BEGIN DATA
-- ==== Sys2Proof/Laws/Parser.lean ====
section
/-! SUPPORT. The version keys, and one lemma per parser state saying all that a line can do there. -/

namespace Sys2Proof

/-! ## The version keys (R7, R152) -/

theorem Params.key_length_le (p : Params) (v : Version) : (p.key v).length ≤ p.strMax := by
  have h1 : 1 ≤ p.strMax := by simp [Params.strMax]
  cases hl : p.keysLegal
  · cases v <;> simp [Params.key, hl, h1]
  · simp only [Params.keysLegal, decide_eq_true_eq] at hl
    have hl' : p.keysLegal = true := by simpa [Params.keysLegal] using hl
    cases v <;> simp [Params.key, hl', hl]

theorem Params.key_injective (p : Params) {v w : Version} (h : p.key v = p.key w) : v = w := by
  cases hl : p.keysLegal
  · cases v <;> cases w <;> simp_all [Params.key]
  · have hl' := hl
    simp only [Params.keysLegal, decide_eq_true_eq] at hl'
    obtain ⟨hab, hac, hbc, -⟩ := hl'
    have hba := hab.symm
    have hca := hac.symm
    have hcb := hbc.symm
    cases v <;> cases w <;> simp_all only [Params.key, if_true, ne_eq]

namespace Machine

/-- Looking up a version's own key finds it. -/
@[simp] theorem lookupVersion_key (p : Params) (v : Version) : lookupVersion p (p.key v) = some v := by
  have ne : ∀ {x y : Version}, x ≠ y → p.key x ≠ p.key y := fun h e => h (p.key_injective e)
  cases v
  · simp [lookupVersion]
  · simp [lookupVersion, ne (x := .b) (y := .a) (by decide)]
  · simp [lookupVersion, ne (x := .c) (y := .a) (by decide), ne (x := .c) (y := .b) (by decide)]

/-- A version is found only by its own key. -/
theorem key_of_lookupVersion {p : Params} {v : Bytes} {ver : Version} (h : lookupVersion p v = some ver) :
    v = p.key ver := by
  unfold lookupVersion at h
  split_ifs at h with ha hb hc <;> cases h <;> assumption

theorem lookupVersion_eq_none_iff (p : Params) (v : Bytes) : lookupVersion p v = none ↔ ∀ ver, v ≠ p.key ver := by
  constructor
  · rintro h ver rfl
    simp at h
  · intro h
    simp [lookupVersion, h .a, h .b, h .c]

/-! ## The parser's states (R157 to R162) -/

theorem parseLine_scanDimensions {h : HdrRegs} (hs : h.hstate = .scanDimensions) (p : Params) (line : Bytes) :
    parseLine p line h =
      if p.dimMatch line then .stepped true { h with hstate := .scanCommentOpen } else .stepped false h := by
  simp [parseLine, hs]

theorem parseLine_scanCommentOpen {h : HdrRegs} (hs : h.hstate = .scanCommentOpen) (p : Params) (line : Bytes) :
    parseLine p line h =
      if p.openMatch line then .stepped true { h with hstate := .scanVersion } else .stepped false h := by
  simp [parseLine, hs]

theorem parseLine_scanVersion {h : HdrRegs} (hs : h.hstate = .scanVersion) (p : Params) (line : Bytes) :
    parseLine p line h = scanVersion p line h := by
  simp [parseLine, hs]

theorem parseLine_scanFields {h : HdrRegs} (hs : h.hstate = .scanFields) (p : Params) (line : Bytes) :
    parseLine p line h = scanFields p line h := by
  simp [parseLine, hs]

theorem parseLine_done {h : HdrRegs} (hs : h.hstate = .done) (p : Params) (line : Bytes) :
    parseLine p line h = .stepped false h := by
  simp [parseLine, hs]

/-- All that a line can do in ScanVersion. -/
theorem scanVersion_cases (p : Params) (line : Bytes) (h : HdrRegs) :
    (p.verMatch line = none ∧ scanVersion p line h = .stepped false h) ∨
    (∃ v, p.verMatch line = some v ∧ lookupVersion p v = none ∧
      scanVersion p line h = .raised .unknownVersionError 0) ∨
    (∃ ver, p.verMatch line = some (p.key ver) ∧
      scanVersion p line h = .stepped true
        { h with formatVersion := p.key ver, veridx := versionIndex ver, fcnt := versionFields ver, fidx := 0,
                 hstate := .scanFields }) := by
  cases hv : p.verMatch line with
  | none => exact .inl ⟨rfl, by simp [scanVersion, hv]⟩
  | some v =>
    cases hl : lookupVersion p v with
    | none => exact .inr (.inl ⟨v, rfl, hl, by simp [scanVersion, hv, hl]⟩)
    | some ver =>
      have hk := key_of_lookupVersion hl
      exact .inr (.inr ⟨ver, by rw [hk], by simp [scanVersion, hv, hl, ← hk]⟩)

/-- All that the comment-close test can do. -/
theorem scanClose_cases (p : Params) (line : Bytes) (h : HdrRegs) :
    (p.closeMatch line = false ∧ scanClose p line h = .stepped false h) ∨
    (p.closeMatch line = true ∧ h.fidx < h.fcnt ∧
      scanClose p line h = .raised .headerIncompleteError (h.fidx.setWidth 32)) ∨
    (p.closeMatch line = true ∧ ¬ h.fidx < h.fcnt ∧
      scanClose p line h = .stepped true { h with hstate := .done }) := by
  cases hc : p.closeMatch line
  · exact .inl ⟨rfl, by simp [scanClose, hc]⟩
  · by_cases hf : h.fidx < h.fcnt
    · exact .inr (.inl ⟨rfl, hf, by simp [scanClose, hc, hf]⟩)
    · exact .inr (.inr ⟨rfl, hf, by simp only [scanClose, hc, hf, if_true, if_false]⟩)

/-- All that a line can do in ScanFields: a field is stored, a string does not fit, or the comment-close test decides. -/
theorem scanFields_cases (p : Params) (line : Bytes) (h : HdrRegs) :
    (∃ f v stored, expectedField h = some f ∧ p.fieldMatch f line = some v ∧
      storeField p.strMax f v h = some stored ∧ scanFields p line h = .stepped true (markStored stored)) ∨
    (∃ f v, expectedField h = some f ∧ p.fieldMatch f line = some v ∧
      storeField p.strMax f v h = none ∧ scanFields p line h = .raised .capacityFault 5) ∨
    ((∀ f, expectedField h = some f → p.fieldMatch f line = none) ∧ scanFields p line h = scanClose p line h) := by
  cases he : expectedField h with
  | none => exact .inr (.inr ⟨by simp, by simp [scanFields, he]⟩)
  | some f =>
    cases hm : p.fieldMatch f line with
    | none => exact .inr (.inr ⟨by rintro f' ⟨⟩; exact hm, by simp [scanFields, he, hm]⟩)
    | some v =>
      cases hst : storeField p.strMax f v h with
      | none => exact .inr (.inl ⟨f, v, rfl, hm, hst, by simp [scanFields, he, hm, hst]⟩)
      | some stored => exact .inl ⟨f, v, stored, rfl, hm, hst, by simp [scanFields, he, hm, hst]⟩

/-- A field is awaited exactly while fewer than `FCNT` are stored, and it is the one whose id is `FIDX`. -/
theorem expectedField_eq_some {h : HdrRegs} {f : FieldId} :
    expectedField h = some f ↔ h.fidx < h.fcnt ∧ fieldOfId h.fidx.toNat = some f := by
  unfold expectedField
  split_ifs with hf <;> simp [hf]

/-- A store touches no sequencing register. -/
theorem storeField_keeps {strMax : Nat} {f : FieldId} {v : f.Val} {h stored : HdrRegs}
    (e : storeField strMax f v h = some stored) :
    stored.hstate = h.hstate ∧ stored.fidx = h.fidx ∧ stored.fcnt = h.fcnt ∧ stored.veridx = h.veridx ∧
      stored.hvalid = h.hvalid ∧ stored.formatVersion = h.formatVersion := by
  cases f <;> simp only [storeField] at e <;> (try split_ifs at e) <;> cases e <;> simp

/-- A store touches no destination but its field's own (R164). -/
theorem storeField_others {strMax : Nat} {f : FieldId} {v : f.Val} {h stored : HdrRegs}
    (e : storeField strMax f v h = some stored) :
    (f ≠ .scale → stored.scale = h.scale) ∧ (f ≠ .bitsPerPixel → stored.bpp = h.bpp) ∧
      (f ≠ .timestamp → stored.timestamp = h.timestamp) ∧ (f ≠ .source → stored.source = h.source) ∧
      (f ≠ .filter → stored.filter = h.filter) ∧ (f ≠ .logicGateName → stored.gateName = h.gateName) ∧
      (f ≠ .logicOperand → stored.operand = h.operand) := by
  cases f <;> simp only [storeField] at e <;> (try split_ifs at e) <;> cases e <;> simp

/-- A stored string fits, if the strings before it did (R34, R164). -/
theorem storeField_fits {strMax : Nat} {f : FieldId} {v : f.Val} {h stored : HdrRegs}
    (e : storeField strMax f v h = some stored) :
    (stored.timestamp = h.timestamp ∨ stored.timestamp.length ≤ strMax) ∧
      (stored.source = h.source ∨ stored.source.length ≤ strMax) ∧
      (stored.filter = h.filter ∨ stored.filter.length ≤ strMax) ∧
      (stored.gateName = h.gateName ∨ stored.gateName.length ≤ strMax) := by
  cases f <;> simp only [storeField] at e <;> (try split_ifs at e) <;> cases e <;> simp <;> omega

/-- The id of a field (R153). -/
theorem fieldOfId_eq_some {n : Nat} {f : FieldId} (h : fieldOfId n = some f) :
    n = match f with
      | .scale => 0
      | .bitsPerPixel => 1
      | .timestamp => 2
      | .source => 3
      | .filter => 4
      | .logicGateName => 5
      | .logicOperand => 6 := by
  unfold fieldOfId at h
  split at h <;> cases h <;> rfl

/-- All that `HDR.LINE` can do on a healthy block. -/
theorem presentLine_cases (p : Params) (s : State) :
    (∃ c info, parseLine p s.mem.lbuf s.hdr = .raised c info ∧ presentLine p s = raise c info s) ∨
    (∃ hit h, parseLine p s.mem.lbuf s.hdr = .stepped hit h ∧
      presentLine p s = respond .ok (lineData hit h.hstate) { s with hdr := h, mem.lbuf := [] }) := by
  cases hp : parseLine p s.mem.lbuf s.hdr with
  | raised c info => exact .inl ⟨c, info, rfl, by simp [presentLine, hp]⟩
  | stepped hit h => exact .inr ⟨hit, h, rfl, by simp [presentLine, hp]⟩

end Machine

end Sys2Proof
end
END DATA
### [PROBLEM DETAILS]
All of the lines above that carry the string "unfold" need to be found and copied.

### [WRITTEN RESPONSE]
  unfold lookupVersion at h
  unfold expectedField
  unfold fieldOfId at h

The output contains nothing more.